There were 10,815 job openings in the Pikes Peak region on last week, according to Traci Marques, interim executive director of the Pikes Peak Workforce Center.

“We average about 125 people a day that walk through our doors looking for services, workshops or hiring events,” Marques said. “We see the job market being continuous from 2017 into 2018 and we have a good outlook for our job fairs and helping people find employment.”

Unemployment numbers are quite low, said Tatiana Bailey, director of the UCCS Economic Forum. “Colorado was at 2.9 percent and El Paso County was at 3.3 percent in November.”

Nationwide unemployment remained at 4.1 percent for November.

Industries most in need of employees in the Pikes Peak region in 2017 were health care, information technology, cybersecurity, hospitality and manufacturing. Sagen doesn’t see that changing in 2018.

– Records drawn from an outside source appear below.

/-- Settles O43: an accepted WRITE_NUMBER is a load over whatever was there, and a SEND loads nothing. -/
theorem numbersDoNotInteract : Obligations.NumbersDoNotInteract := by
  refine ⟨fun c v q q' u u' ins ins' r o r' o' hexec hexec' hacc hacc' => ?_,
    fun s b r o r' o' n u hcmd hdata hnop => ?_⟩
  · obtain ⟨hr, rfl⟩ := exec_next_iff (s := ⟨c, q, u, ins⟩).1 hexec
    obtain ⟨hr', rfl⟩ := exec_next_iff (s := ⟨c, q', u', ins'⟩).1 hexec'
    obtain ⟨-, hfree⟩ := (verdict_eq_accepted_iff (i := .writeNumber v)).1 hacc
    obtain ⟨-, hfree'⟩ := (verdict_eq_accepted_iff (i := .writeNumber v)).1 hacc'
    rw [hr, hr', if_pos hfree, if_pos hfree']
    exact loadNumber_converter_congr _ _ _
  · obtain ⟨hr : r = tickRegs (.sendCmd b) s.regs, -⟩ := exec_next_iff.1 hcmd
    obtain ⟨hr' : r' = tickRegs (.sendData b) s.regs, -⟩ := exec_next_iff.1 hdata
    obtain ⟨hn, -⟩ := execNop_next_iff.1 hnop
    rw [hr, hr', hn]
    exact ⟨tickRegs_converter (by simp), tickRegs_converter (by simp)⟩

end Sys2Proof.Machine
end

section
/-! A number from its acceptance to its completion: the bytes it sends and the latches they make are those of the digits
left, tick by tick (R154 to R160, R184). The settlement of O46. -/

namespace Sys2Proof.Machine

variable {c : Config}

/-! ### The bytes sent -/

/-- A byte that ends is the first of the digits left; the others' bytes come after it (R155, R156). -/
theorem byteEnding_append_digitBytes {r : Regs c} (h : ConverterInvariant r) (hk : r.kind = .number) :
    byteEnding r ++ (digitsLeft (unitOfWork r).regs).map digitByte = (digitsLeft r).map digitByte := by
  cases hd : (unitOfWork r).byteDone with
  | false => simp [byteEnding, hd, digitsLeft_unitOfWork_of_not_byteDone h hd]
  | true =>
    obtain ⟨hs, hcons⟩ := digitsLeft_unitOfWork_of_byteDone h hk hd
    simp [byteEnding, hd, hcons, txByte_of_emit hk hs]

/-! ### The latches made -/

/-- A number is running, and where a digit's byte is presented the lines carry it. -/
structure NumberOverLines (r : Regs c) : Prop where
  inv : StepInvariant r
  number : r.kind = .number
  lines : ∀ b, txByte r = some b → SendsOverLines true b r

/-- The latches a running number still makes: those from the present pass on for its first digit left, and a whole byte's
for every other (R184). -/
def numberLatches (r : Regs c) : List Latch :=
  match digitsLeft r with
  | [] => []
  | d :: ds =>
    byteLatches c.ifWidth true (digitByte d) r.pass ++
      ds.flatMap fun e => byteLatches c.ifWidth true (digitByte e) .first

theorem numberLatches_of_cons {r : Regs c} {d : Nat} {ds : List Nat} (h : digitsLeft r = d :: ds) :
    numberLatches r = byteLatches c.ifWidth true (digitByte d) r.pass ++
      ds.flatMap fun e => byteLatches c.ifWidth true (digitByte e) .first := by
  rw [numberLatches, h]

/-- Between two bytes every digit left has its whole byte's latches to come. -/
theorem numberLatches_of_first {r : Regs c} (hq : r.pass = .first) :
    numberLatches r = (digitsLeft r).flatMap fun e => byteLatches c.ifWidth true (digitByte e) .first := by
  cases hd : digitsLeft r with
  | nil => simp [numberLatches, hd]
  | cons d ds => rw [numberLatches_of_cons hd, hq, List.flatMap_cons]

/-- At the start of a byte, or before it, the lines have nothing to carry yet. -/
theorem NumberOverLines.of_start {r : Regs c} (h : StepInvariant r) (hk : r.kind = .number) (hp : r.phase = .setRs) :
    NumberOverLines r := by
  refine ⟨h, hk, fun b hb => .of_start h ?_ (by simp [hk, rsOf]) hb hp⟩
  refine (h.seqEn_or_reversal (h.busy_of_number hk)).resolve_right fun hrev => ?_
  simp [txByte, hrev] at hb

/-- A tick makes the first of the latches left, or none, and the running number's work leaves the others (R184). -/
theorem NumberOverLines.strobeLatch_append {r : Regs c} (h : NumberOverLines r) :
    (strobeLatch r).toList ++ numberLatches (unitOfWork r).regs = numberLatches r := by
  obtain ⟨-, -, hc⟩ := stepInvariant_iff.1 h.inv
  rcases h.inv.number h.number with hs | hs
  · obtain ⟨-, hp, hq⟩ := h.inv.rev hs
    rw [unitOfWork_of_rev (h.inv.busy_of_number h.number) h.number hs, numberLatches_of_first hq,
      numberLatches_of_first (r := reversalStep r) hq, digitsLeft_reversalStep hc hs, strobeLatch_of_ne (by simp [hp])]
    rfl
  · have hover := h.lines _ (txByte_of_emit h.number hs)
    cases hl : (advance c r.phase r.pass).last with
    | false =>
      have hcons := digitsLeft_of_emit hs (hc.emit hs).2
      rw [hover.unitOfWork_eq hl, numberLatches_of_cons hcons,
        numberLatches_of_cons ((digitsLeft_sequencerStep _ _ r).trans hcons), ← List.append_assoc,
        hover.byteLatches_inner_tick hl]
    | true =>
      have hd := (unitOfWork_byteDone_iff r).2 ⟨hover.enabled, hl⟩
      obtain ⟨-, hcons⟩ := digitsLeft_unitOfWork_of_byteDone hc h.number hd
      rw [numberLatches_of_cons hcons, numberLatches_of_first (unitOfWork_counters_of_byteDone hd).2,
        hover.byteLatches_final_tick hl]

/-- Until the number completes, its work leaves the lines carrying the byte presented next, if there is one (R102). -/
theorem NumberOverLines.work {r : Regs c} (h : NumberOverLines r) (hd : (unitOfWork r).done = false) :
    NumberOverLines (unitOfWork r).regs := by
  have hinv := unitOfWork_stepInvariant h.inv
  have hk := (unitOfWork_slot_frame hd).2.trans h.number
  rcases h.inv.number h.number with hs | hs
  · have hwork := unitOfWork_of_rev (h.inv.busy_of_number h.number) h.number hs
    exact .of_start hinv hk (by rw [hwork]; exact (h.inv.rev hs).2.1)
  · have hover := h.lines _ (txByte_of_emit h.number hs)
    cases hl : (advance c r.phase r.pass).last with
    | false =>
      rw [hover.unitOfWork_eq hl] at hinv hk ⊢
      refine ⟨hinv, hk, fun b hb => ?_⟩
      obtain rfl := Option.some.inj ((hover.phase_step hl).byte.symm.trans hb)
      exact hover.phase_step hl
    | true =>
      have hbyte := (unitOfWork_byteDone_iff r).2 ⟨hover.enabled, hl⟩
      exact .of_start hinv hk (unitOfWork_counters_of_byteDone hbyte).1
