-- ==== Sys2Proof/Machine/Flags.lean ====
section
/-! DEFINITION. The flag-like values (spec/10_state.md R16, R38; spec/30_encoding.md R60). The hardware has no
condition-code register; each of these is a function of the state or one bit of a draw. -/

namespace Sys2Proof.Machine

/-- Output `empty`: a function of `count` alone (10_state.md R16). -/
def Fifo.empty {α : Type} (f : Fifo α) : Bool := decide (f.count = 0)

/-- Output `full`: a function of `count` alone (10_state.md R16). -/
def Fifo.full {α : Type} (n : Nat) (f : Fifo α) : Bool := decide (f.count = n)

/-- Output `cmd_ready` of the sequencer: it can take a command when no command is in flight (30_encoding.md R60). -/
def State.cmdReady (s : State) : Bool := decide (s.seq = .idle)

/-- The flag a read of `SR` returns: bit 0 of the value drawn (30_encoding.md R74, 10_state.md R33). -/
def State.drawnFlag (s : State) : Bool := s.env.value.getLsbD 0

/-- The divisor a bring-up writes: `CLK_CONST div baud` (42_backend_primitives.md R138). -/
def State.divisor (s : State) : Nat := s.cfg.clkConst / s.baud.toNat

/-- The divisor does not fit the register `BRG` (42_backend_primitives.md R138). -/
def State.divisorTooWide (s : State) : Bool := decide (2 ^ s.cfg.brgW ≤ s.divisor)

end Sys2Proof.Machine
end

“Our top jobs in demand have remained steady for a number of years now,” Sagen said. “I don’t see them changing in the near term as there are so many vacancies in computer engineering and nursing locally, as well as in the customer service/support area. This trend remains a national one — the job shortages in technology and healthcare will remain especially acute.”

Bailey said the local outlook is moving in the right direction.

“There’s a movement in Colorado Springs toward professional and business sector jobs, and the median wage has been increasing,” she said. “A skilled labor force means a higher standard of living and a higher tax base. Colorado Springs is definitely trending in the right direction.”